In my report, I made a similar distinction when looking at rights that will be relevant to Congress’s work. In addition to political/civil and social rights, I have also included the so-called third generation rights, or collective rights referring to the right to a safe environment, access to drinking water and to sanitation. While the first set of rights whose implementation is to be assessed relate mainly to the State, the economic, social and collective rights are of high relevance the work of local authorities and therefore of the Congress.

This is why it is highly likely that the Congress will concentrate its efforts to observe the situation of human rights at local and regional levels by referring to a series of rights that include - but are not limited to – first and foremost, as I have already mentioned, the right to non-discrimination, but also the right to assembly, freedom of expression and access to justice as well as the right to education, work, health, social protection and local public services, housing and respect for private and family life (particularly with regards to access to personal data and data protection).

Ladies and Gentlemen,

I would like to add in conclusion that the delivery of human rights, their exercise in our local and regional communities and prevention of their violations must be effectively assessed.

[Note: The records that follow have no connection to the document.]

-- ==== Sys2Proof/Decode.lean ====
section
/-!
DEFINITION. Sys2Proof/Decode.lean: the decoder, total on any words, and after it the encoder, both read off ONE table of the
encodings of spec/ (R76, R85, R106 to R115): for each row its fields and fixed bits from bit 0 upward.
-/

namespace Sys2Proof

/-- One run of bits of a word: fixed at a value, or an operand or literal field. -/
inductive Seg where
  | fix (width value : Nat)
  | fld (width : Nat)
deriving DecidableEq, Repr

/-- One row of the opcode map: the bits of its word from bit 0 to bit 30, and the instruction its field values name. -/
structure Row where
  segs : List Seg
  build : Mods → List Nat → Option Instr

/-- Read a word against a row's segments: the field values, or nothing where a fixed bit differs. -/
def readSegs : List Seg → Nat → Option (List Nat)
  | [], _ => some []
  | .fix n v :: rest, w => if w % 2 ^ n = v then readSegs rest (w / 2 ^ n) else none
  | .fld n :: rest, w => (readSegs rest (w / 2 ^ n)).map (w % 2 ^ n :: ·)

/-- Lay field values into a row's segments. -/
def packSegs : List Seg → List Nat → Nat
  | [], _ => 0
  | .fix n v :: rest, vs => v + 2 ^ n * packSegs rest vs
  | .fld n :: rest, v :: vs => v + 2 ^ n * packSegs rest vs
  | .fld n :: rest, [] => 2 ^ n * packSegs rest []

/-! Builders: a constructor applied to field values listed from bit 0 upward. -/

def build0 (c : Mods → Instr) (m : Mods) : List Nat → Option Instr
  | [] => some (c m)
  | _ => none

def build1 {x : Nat} (c : Mods → BitVec x → Instr) (m : Mods) : List Nat → Option Instr
  | [a] => some (c m (.ofNat x a))
  | _ => none

def build2 {x y : Nat} (c : Mods → BitVec x → BitVec y → Instr) (m : Mods) : List Nat → Option Instr
  | [b, a] => some (c m (.ofNat x a) (.ofNat y b))
  | _ => none

def build3 {x y z : Nat} (c : Mods → BitVec x → BitVec y → BitVec z → Instr) (m : Mods) : List Nat → Option Instr
  | [e, b, a] => some (c m (.ofNat x a) (.ofNat y b) (.ofNat z e))
  | _ => none

def build4 {x y z t : Nat} (c : Mods → BitVec x → BitVec y → BitVec z → BitVec t → Instr) (m : Mods) :
    List Nat → Option Instr
  | [f, e, b, a] => some (c m (.ofNat x a) (.ofNat y b) (.ofNat z e) (.ofNat t f))
  | _ => none

def build5 {x y z t u : Nat} (c : Mods → BitVec x → BitVec y → BitVec z → BitVec t → BitVec u → Instr) (m : Mods) :
    List Nat → Option Instr
  | [g, f, e, b, a] => some (c m (.ofNat x a) (.ofNat y b) (.ofNat z e) (.ofNat t f) (.ofNat u g))
  | _ => none


/-! The compiler of this Lean gives a data constructor after the 244th no run-time tag, so what builds an `Instr` is compiled
for the kernel alone: the section below is noncomputable for that reason only. The kernel evaluates it. -/

noncomputable section

/-! The rows, one definition per opcode. Within an opcode a row with more fixed bits stands first. -/

def rows01 : List Row := [
  ⟨[.fix 7 0, .fld 7, .fld 7, .fix 3 6, .fix 7 1], build2 .abs32⟩,
  ⟨[.fix 7 0, .fld 7, .fld 7, .fix 3 7, .fix 7 1], build2 .neg32⟩,
  ⟨[.fld 7, .fld 7, .fld 7, .fix 3 0, .fix 7 1], build3 .add32⟩,
  ⟨[.fld 7, .fld 7, .fld 7, .fix 3 1, .fix 7 1], build3 .sub32⟩,
  ⟨[.fld 7, .fld 7, .fld 7, .fix 3 2, .fix 7 1], build3 .mul32⟩,
  ⟨[.fld 7, .fld 7, .fld 7, .fix 3 3, .fix 7 1], build3 .mad32⟩,
  ⟨[.fld 7, .fld 7, .fld 7, .fix 3 4, .fix 7 1], build3 .mulhiS32⟩,
  ⟨[.fld 7, .fld 7, .fld 7, .fix 3 5, .fix 7 1], build3 .mulhiZ32⟩]

def rows02 : List Row := [
  ⟨[.fld 7, .fld 7, .fld 7, .fix 3 0, .fix 7 2], build3 .minS32⟩,
  ⟨[.fld 7, .fld 7, .fld 7, .fix 3 1, .fix 7 2], build3 .minZ32⟩,
  ⟨[.fld 7, .fld 7, .fld 7, .fix 3 2, .fix 7 2], build3 .maxS32⟩,
  ⟨[.fld 7, .fld 7, .fld 7, .fix 3 3, .fix 7 2], build3 .maxZ32⟩,
  ⟨[.fld 7, .fld 7, .fld 7, .fix 3 4, .fix 7 2], build3 .divS32⟩,
  ⟨[.fld 7, .fld 7, .fld 7, .fix 3 5, .fix 7 2], build3 .divZ32⟩,
  ⟨[.fld 7, .fld 7, .fld 7, .fix 3 6, .fix 7 2], build3 .remS32⟩,
  ⟨[.fld 7, .fld 7, .fld 7, .fix 3 7, .fix 7 2], build3 .remZ32⟩]

def rows03 : List Row := [
  ⟨[.fix 7 0, .fld 7, .fld 7, .fix 3 3, .fix 7 3], build2 .not32⟩,
  ⟨[.fix 7 0, .fld 7, .fld 7, .fix 3 4, .fix 7 3], build2 .popc32⟩,
  ⟨[.fix 7 0, .fld 7, .fld 7, .fix 3 5, .fix 7 3], build2 .clz32⟩,
  ⟨[.fix 7 0, .fld 7, .fld 7, .fix 3 6, .fix 7 3], build2 .ctz32⟩,
  ⟨[.fix 7 0, .fld 7, .fld 7, .fix 3 7, .fix 7 3], build2 .brev32⟩,
  ⟨[.fld 7, .fld 7, .fld 7, .fix 3 0, .fix 7 3], build3 .and32⟩,
  ⟨[.fld 7, .fld 7, .fld 7, .fix 3 1, .fix 7 3], build3 .or32⟩,
  ⟨[.fld 7, .fld 7, .fld 7, .fix 3 2, .fix 7 3], build3 .xor32⟩]

def rows04 : List Row := [
  ⟨[.fld 7, .fld 7, .fld 7, .fix 3 0, .fix 7 4], build3 .shl32⟩,
  ⟨[.fld 7, .fld 7, .fld 7, .fix 3 1, .fix 7 4], build3 .shr32⟩,
  ⟨[.fld 7, .fld 7, .fld 7, .fix 3 2, .fix 7 4], build3 .sar32⟩,
  ⟨[.fld 7, .fld 7, .fld 7, .fix 3 3, .fix 7 4], build3 .rotl32⟩,
  ⟨[.fld 7, .fld 7, .fld 7, .fix 3 4, .fix 7 4], build3 .bfxS32⟩,
  ⟨[.fld 7, .fld 7, .fld 7, .fix 3 5, .fix 7 4], build3 .bfxZ32⟩,
  ⟨[.fld 7, .fld 7, .fld 7, .fix 3 6, .fix 7 4], build3 .bfi32⟩]

def rows05 : List Row := [
  ⟨[.fld 7, .fld 7, .fld 3, .fix 4 8, .fix 3 0, .fix 7 5], build3 .cmpEq32⟩,
  ⟨[.fld 7, .fld 7, .fld 3, .fix 4 8, .fix 3 1, .fix 7 5], build3 .cmpNe32⟩,
  ⟨[.fld 7, .fld 7, .fld 3, .fix 4 8, .fix 3 2, .fix 7 5], build3 .cmpLtS32⟩,
  ⟨[.fld 7, .fld 7, .fld 3, .fix 4 8, .fix 3 3, .fix 7 5], build3 .cmpGeS32⟩,
  ⟨[.fld 7, .fld 7, .fld 3, .fix 4 8, .fix 3 4, .fix 7 5], build3 .cmpLtZ32⟩,
  ⟨[.fld 7, .fld 7, .fld 3, .fix 4 8, .fix 3 5, .fix 7 5], build3 .cmpGeZ32⟩,
  ⟨[.fld 7, .fld 7, .fld 3, .fix 4 8, .fix 3 6, .fix 7 5], build3 .cmpTst32⟩]

def rows06 : List Row := [
  ⟨[.fix 7 0, .fld 7, .fld 7, .fix 3 6, .fix 7 6], build2 .abs64⟩,
  ⟨[.fix 7 0, .fld 7, .fld 7, .fix 3 7, .fix 7 6], build2 .neg64⟩,
  ⟨[.fld 7, .fld 7, .fld 7, .fix 3 0, .fix 7 6], build3 .add64⟩,
  ⟨[.fld 7, .fld 7, .fld 7, .fix 3 1, .fix 7 6], build3 .sub64⟩,
  ⟨[.fld 7, .fld 7, .fld 7, .fix 3 2, .fix 7 6], build3 .mul64⟩,
  ⟨[.fld 7, .fld 7, .fld 7, .fix 3 3, .fix 7 6], build3 .mad64⟩,
  ⟨[.fld 7, .fld 7, .fld 7, .fix 3 4, .fix 7 6], build3 .mulhiS64⟩,
  ⟨[.fld 7, .fld 7, .fld 7, .fix 3 5, .fix 7 6], build3 .mulhiZ64⟩]

def rows07 : List Row := [
  ⟨[.fld 7, .fld 7, .fld 7, .fix 3 0, .fix 7 7], build3 .minS64⟩,
  ⟨[.fld 7, .fld 7, .fld 7, .fix 3 1, .fix 7 7], build3 .minZ64⟩,
  ⟨[.fld 7, .fld 7, .fld 7, .fix 3 2, .fix 7 7], build3 .maxS64⟩,
  ⟨[.fld 7, .fld 7, .fld 7, .fix 3 3, .fix 7 7], build3 .maxZ64⟩,
  ⟨[.fld 7, .fld 7, .fld 7, .fix 3 4, .fix 7 7], build3 .divS64⟩,
  ⟨[.fld 7, .fld 7, .fld 7, .fix 3 5, .fix 7 7], build3 .divZ64⟩,
  ⟨[.fld 7, .fld 7, .fld 7, .fix 3 6, .fix 7 7], build3 .remS64⟩,
  ⟨[.fld 7, .fld 7, .fld 7, .fix 3 7, .fix 7 7], build3 .remZ64⟩]

def rows08 : List Row := [
  ⟨[.fix 7 0, .fld 7, .fld 7, .fix 3 3, .fix 7 8], build2 .not64⟩,
  ⟨[.fix 7 0, .fld 7, .fld 7, .fix 3 4, .fix 7 8], build2 .popc64⟩,
  ⟨[.fix 7 0, .fld 7, .fld 7, .fix 3 5, .fix 7 8], build2 .clz64⟩,
  ⟨[.fix 7 0, .fld 7, .fld 7, .fix 3 6, .fix 7 8], build2 .ctz64⟩,
  ⟨[.fix 7 0, .fld 7, .fld 7, .fix 3 7, .fix 7 8], build2 .brev64⟩,
  ⟨[.fld 7, .fld 7, .fld 7, .fix 3 0, .fix 7 8], build3 .and64⟩,
  ⟨[.fld 7, .fld 7, .fld 7, .fix 3 1, .fix 7 8], build3 .or64⟩,
  ⟨[.fld 7, .fld 7, .fld 7, .fix 3 2, .fix 7 8], build3 .xor64⟩]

For us in the Congress, our process of assessing the situation of local and regional democracy in individual European countries is the best way to meet local and regional elected representatives and to make them aware of their responsibilities in preventing human rights violations. It is also the best way to encourage them to promote human rights values at local and regional levels, both among fellow elected representatives and among citizens.

I thank you for your attention, and I look forward to our discussions.